Constant functions belong to $L^2(d\mu)$; for $\beta\le -d $ the operator $T$ is not defined for constant functions, hence, necessarily we need $\beta>-d$.
If $\beta>-d/2$, then the integration kernel $k(u,v)=|u-v|^\beta \in L^2(d\mu(u)\,d\mu(v))$, and hence by Hilbert-Schmidt criterion the operator $T$ is compact and continuous.
I'm interested in the case $\beta\in(-d,d/2]$. Is there a criterion that allows to show continuity/compactness of the operator $T$? I'll be glad to hear all suggestions.
$T$ is bounded for all $\beta > -d$.
The strategy is to show that $T$ is bounded both as a function $L^1(d\mu) \rightarrow L^1(d\mu)$ and as a function $L^\infty \rightarrow L^\infty$; the Riesz-Thorin theorem then shows that it is bounded $L^p(d\mu) \rightarrow L^p(d\mu)$ for any $p$.
We just need the following estimate; everything else is standard.
Lemma: Fix $\beta$ with $-d < \beta < 0$. Then
$$\int \lvert u - v \rvert^\beta d\mu(v) \leq C < \infty$$
where the bound $C$ is independent of $u$.
Proof: Let $F(u) = \int \lvert u - v \rvert^\beta d\mu(v)$.
Since $\beta < 0$, we have $\lvert u - v \rvert^\beta \leq 1 + \mathbf 1_{B_1(u)} \lvert u-v\rvert^\beta$, where $\mathbf 1_{B_1(u)}$ is the indicator function for the ball of radius 1 around $u$. Thus
$$F(u) \leq \int_{\mathbb R^d} d\mu(v) + \int_{B_1(u)} \lvert u-v\rvert^\beta e^{-\lvert v\rvert^2} dv\text.$$
The first term is clearly independent of $u$. The second term is bounded above by $\int_{B_1(u)} \lvert u-v\rvert^\beta dv$, which is finite because $\beta > -d$, and does not depend on $u$. This shows that $F(u)$ is bounded, and finishes the proof.

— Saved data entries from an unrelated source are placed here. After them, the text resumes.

/-- An address operand in range is carried whole: the number written, or the address of the word named (R69). -/
theorem addrOperand_carried {P : Params} (hP : P.IsLegal) {addr : AddrOperand} (h : addr.inRange P = true) :
    (∀ n, addr = .number n → (BitVec.ofNat 16 addr.value).toNat = n)
    ∧ ∀ r, addr = .name r → configReg P (BitVec.ofNat 16 addr.value) = some r := by
  constructor
  · rintro n rfl
    exact Nat.mod_eq_of_lt (of_decide_eq_true h)
  · rintro r rfl
    exact configReg_ofNat_addr hP h

/-! ### Lists of taps and of samples -/

/-- A run of taps has one command a tap, the `k`-th for the `k`-th tap number (R70). -/
theorem asmTaps_eq_mapIdx (b j : Nat) (cs : List Int) :
    asmTaps b j cs = cs.mapIdx fun k c => asmCfgw (ConfigReg.coef b (j + k)).addr c := by
  induction cs generalizing j with
  | nil => rfl
  | cons c cs ih => simp [asmTaps, ih, List.mapIdx_cons, Nat.add_right_comm, Nat.add_assoc]

/-- A burst has one command a sample, the `k`-th with the `k`-th index modulo `2^32` (R70). -/
theorem asmBurst_eq_mapIdx (idx : Nat) (xs : List Int) :
    asmBurst idx xs = xs.mapIdx fun k x => asmSample x ((idx + k) % 2 ^ 32) := by
  induction xs generalizing idx with
  | nil => rfl
  | cons x xs ih => simp [asmBurst, ih, List.mapIdx_cons, Nat.add_right_comm, Nat.add_assoc]

/-! ### Source lines -/

/-- The assembler writes every unused field 0 (R58). -/
theorem canonical_of_mem_assemble (src : Source) : ∀ i ∈ assemble src, i.canonical = true := by
  cases src with
  | taps b cs =>
    intro i hi
    rw [assemble, asmTaps_eq_mapIdx, List.mem_cons, List.mem_mapIdx] at hi
    rcases hi with rfl | ⟨k, hk, rfl⟩ <;> rfl
  | burst idx0 xs =>
    intro i hi
    rw [assemble, asmBurst_eq_mapIdx, List.mem_mapIdx] at hi
    obtain ⟨k, hk, rfl⟩ := hi
    rfl
  | _ => simp [assemble, asmCfgw, asmCfgr, asmSample, Instr.canonical]

/-- `taps` writes the tap count and then one coefficient word a tap (R70). -/
theorem assemble_taps {P : Params} (hP : P.IsLegal) {b : Nat} {cs : List Int} (hb : b < P.nbMax)
    (hlen : cs.length ≤ P.ntMax) :
    (assemble (.taps b cs)).length = cs.length + 1
    ∧ ∃ addr, (assemble (.taps b cs)).head? = some (.cfgw addr (BitVec.ofNat 32 cs.length))
      ∧ configReg P addr = some (.ntaps b)
      ∧ ∀ k c, cs[k]? = some c →
          ∃ a, (assemble (.taps b cs))[k + 1]? = some (.cfgw a (BitVec.ofInt 32 c))
            ∧ configReg P a = some (.coef b k) := by
  have hcount : (ConfigReg.ntaps b).present P = true := decide_eq_true hb
  rw [assemble, asmTaps_eq_mapIdx]
  refine ⟨by simp, _, rfl, configReg_ofNat_addr hP hcount, fun k c hk => ?_⟩
  obtain ⟨hlt, -⟩ := List.getElem?_eq_some_iff.1 hk
  have hcoef : (ConfigReg.coef b k).present P = true := by simp [ConfigReg.present, hb, lt_of_lt_of_le hlt hlen]
  refine ⟨_, ?_, configReg_ofNat_addr hP hcoef⟩
  rw [List.getElem?_cons_succ, List.getElem?_mapIdx, hk, Option.map_some, asmCfgw, Nat.zero_add]

/-- `rdthr` reads the two threshold words (R70). -/
theorem assemble_rdthr {P : Params} (hP : P.IsLegal) {b : Nat} (hb : b < P.nbMax) :
    ∃ lo hi, assemble (.rdthr b) = [.cfgr lo 0, .cfgr hi 0]
      ∧ configReg P lo = some (.thrLo b) ∧ configReg P hi = some (.thrHi b) :=
  ⟨_, _, rfl, configReg_ofNat_addr hP (decide_eq_true hb), configReg_ofNat_addr hP (decide_eq_true hb)⟩

/-- `burst` numbers its samples consecutively modulo `2^32` (R70). -/
theorem assemble_burst {idx0 : Nat} {xs : List Int} (hxs : ∀ x ∈ xs, sampleInRange x = true) :
    (assemble (.burst idx0 xs)).length = xs.length
    ∧ ∀ k x, xs[k]? = some x →
        ∃ w, (assemble (.burst idx0 xs))[k]? = some (Instr.sample w (BitVec.ofNat 32 (idx0 + k)))
          ∧ sampleValue w = x := by
  rw [assemble, asmBurst_eq_mapIdx]
  refine ⟨List.length_mapIdx, fun k x hk => ⟨_, ?_, sampleValue_ofInt (hxs x (List.mem_of_getElem? hk))⟩⟩
  have hidx : BitVec.ofNat 32 ((idx0 + k) % 2 ^ 32) = BitVec.ofNat 32 (idx0 + k) :=
    BitVec.eq_of_toNat_eq (Nat.mod_mod _ _)
  rw [List.getElem?_mapIdx, hk, Option.map_some, asmSample, hidx]

/-- Settles O60, a source form at a time, from the ranges of its operands. -/
theorem assemblerExpandsEachSourceLine : Obligations.AssemblerExpandsEachSourceLine := by
  intro P src hlegal hwf
  have hP := (Params.legal_iff P).1 hlegal
  refine ⟨canonical_of_mem_assemble src, ?nop, ?init, ?stop, ?cfgw, ?cfgr, ?sample,
    ?coef, ?taps, ?rdthr, ?burst⟩
  case nop | init | stop =>
    rintro rfl
    decide
  case cfgw =>
    rintro addr data rfl
    obtain ⟨haddr, hdata⟩ := Bool.and_eq_true_iff.1 hwf
    obtain ⟨hnumber, hname⟩ := addrOperand_carried hP haddr
    exact ⟨_, _, rfl, hnumber, hname, toNat_ofInt_data hdata, toInt_ofInt_data hdata⟩
  case cfgr =>
    rintro addr rfl
    obtain ⟨hnumber, hname⟩ := addrOperand_carried hP hwf
    exact ⟨_, rfl, hnumber, hname⟩
  case sample =>
    rintro x idx rfl
    obtain ⟨hx, hidx⟩ := Bool.and_eq_true_iff.1 hwf
    exact ⟨_, _, rfl, sampleValue_ofInt hx, Nat.mod_eq_of_lt (of_decide_eq_true hidx)⟩
  case coef =>
    rintro b k c rfl
    obtain ⟨hpresent, -⟩ := Bool.and_eq_true_iff.1 hwf
    exact ⟨_, rfl, configReg_ofNat_addr hP hpresent⟩
  case taps =>
    rintro b cs rfl
    simp only [Source.wellFormed, Bool.and_eq_true, decide_eq_true_eq] at hwf
    obtain ⟨⟨hb, hlen⟩, -⟩ := hwf
    exact assemble_taps hP hb hlen
  case rdthr =>
    rintro b rfl
    exact assemble_rdthr hP (of_decide_eq_true hwf)
  case burst =>
    rintro idx0 xs rfl
    obtain ⟨-, hxs⟩ := Bool.and_eq_true_iff.1 hwf
    exact assemble_burst (List.all_eq_true.1 hxs)

end Sys2Proof.Machine

/-! ## Proofs: one call of unit FIR (R71, R72, R74, R76, R78) -/

namespace Sys2Proof.Machine

/-- Settles O14: the bounds of the accumulator and of the filtered sample that the invariant rests on. -/
theorem firAccumulatorCannotOverflow : Obligations.FirAccumulatorCannotOverflow := by
  intro P tap B x hlegal _ hT htap
  have hP := (Params.legal_iff P).1 hlegal
  exact ⟨abs_firAcc_le hP hT htap, abs_firApply_y_le hP x hT htap⟩

@[simp] theorem tapCount_firApply (P : Params) (tap : Nat → Int) (B : Band) (x : SampleWord) :
    (firApply P tap B x).band.tapCount = B.tapCount := rfl

@[simp] theorem firApply_band_dl (P : Params) (tap : Nat → Int) (B : Band) (x : SampleWord) :
    (firApply P tap B x).band.dl = delayWrite B.dl B.cur x := rfl

@[simp] theorem firApply_band_cur (P : Params) (tap : Nat → Int) (B : Band) (x : SampleWord) :
    (firApply P tap B x).band.cur = (B.cur + 1) % B.tapCount := rfl

/-- The filtered sample, from the words of the delay line as the call leaves it (R72). -/
theorem firApply_y_eq_sum (P : Params) (tap : Nat → Int) (B : Band) (x : SampleWord) :
    (firApply P tap B x).y = floorShr
      (∑ k ∈ Finset.range B.tapCount, tap k *
        sampleValue (delayAt (firApply P tap B x).band.dl ((B.cur + B.tapCount - k) % B.tapCount))) P.coefFrac := by
  rw [firApply_y, firAcc_eq_sum]
  rfl

/-- A delay line of a shorter buffer is one of a longer buffer. -/
theorem DelayInv.mono {m n : Nat} {dl : Memory SampleWord} (h : DelayInv m dl) (hmn : m ≤ n) : DelayInv n dl :=
  ⟨h.1, fun c hc => lt_of_lt_of_le (h.2 c hc) hmn⟩

/-- A call keeps the cursor and the delay line inside the buffer (R78). -/
theorem cursorInv_firApply (P : Params) (tap : Nat → Int) {B : Band} (hB : CursorInv B) (x : SampleWord) :
    CursorInv (firApply P tap B x).band := by
  obtain ⟨hcur, hdl⟩ := hB
  exact ⟨Nat.mod_lt _ (Nat.zero_lt_of_lt hcur), delayInv_delayWrite hdl hcur x⟩

/-- Settles O15: `delayWrite_spec` says what the one write of the call does to the delay line. -/
theorem firWritesOneDelayWord : Obligations.FirWritesOneDelayWord := by
  intro P tap B x n hB hn
  have hB' := cursorInv_firApply P tap hB x
  obtain ⟨-, hwf, -⟩ := hB
  obtain ⟨hsame, hother, -, -⟩ := delayWrite_spec B.dl B.cur x hwf
  exact ⟨rfl, firApply_y_eq_sum P tap B x, hsame, hother, hB', hB'.2.mono hn⟩

end Sys2Proof.Machine

/-! ## Proofs: unit FIR over a sequence of samples (R73, R75, R77, R78) -/

namespace Sys2Proof.Machine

The lemma immediately shows that $T$ is bounded as an operator $L^\infty \rightarrow L^\infty$, with operator norm at most $C$.
Using Fubini's theorem, we have
\begin{align} \|T[f]\|_{L^1(d\mu)} &\leq \int \int \lvert u-v \rvert^\beta \lvert f(v) \rvert d\mu(v) d\mu(u) \\ &= \int \int \lvert u-v \rvert^\beta d\mu(u) \lvert f(v) \rvert d\mu(v) \\ &\leq C \int \lvert f(v) \rvert d\mu(v) \\ &= C \|f\|_{L^1(d\mu)}\text, \end{align}
so $T$ is also bounded $L^1(d\mu) \rightarrow L^1(d\mu)$.
The Riesz-Thorin Theorem then shows that $T$ is bounded $L^p(d\mu) \rightarrow L^p(d\mu)$ for any $p$ with $1\leq p \leq \infty$, in particular for $p = 2$.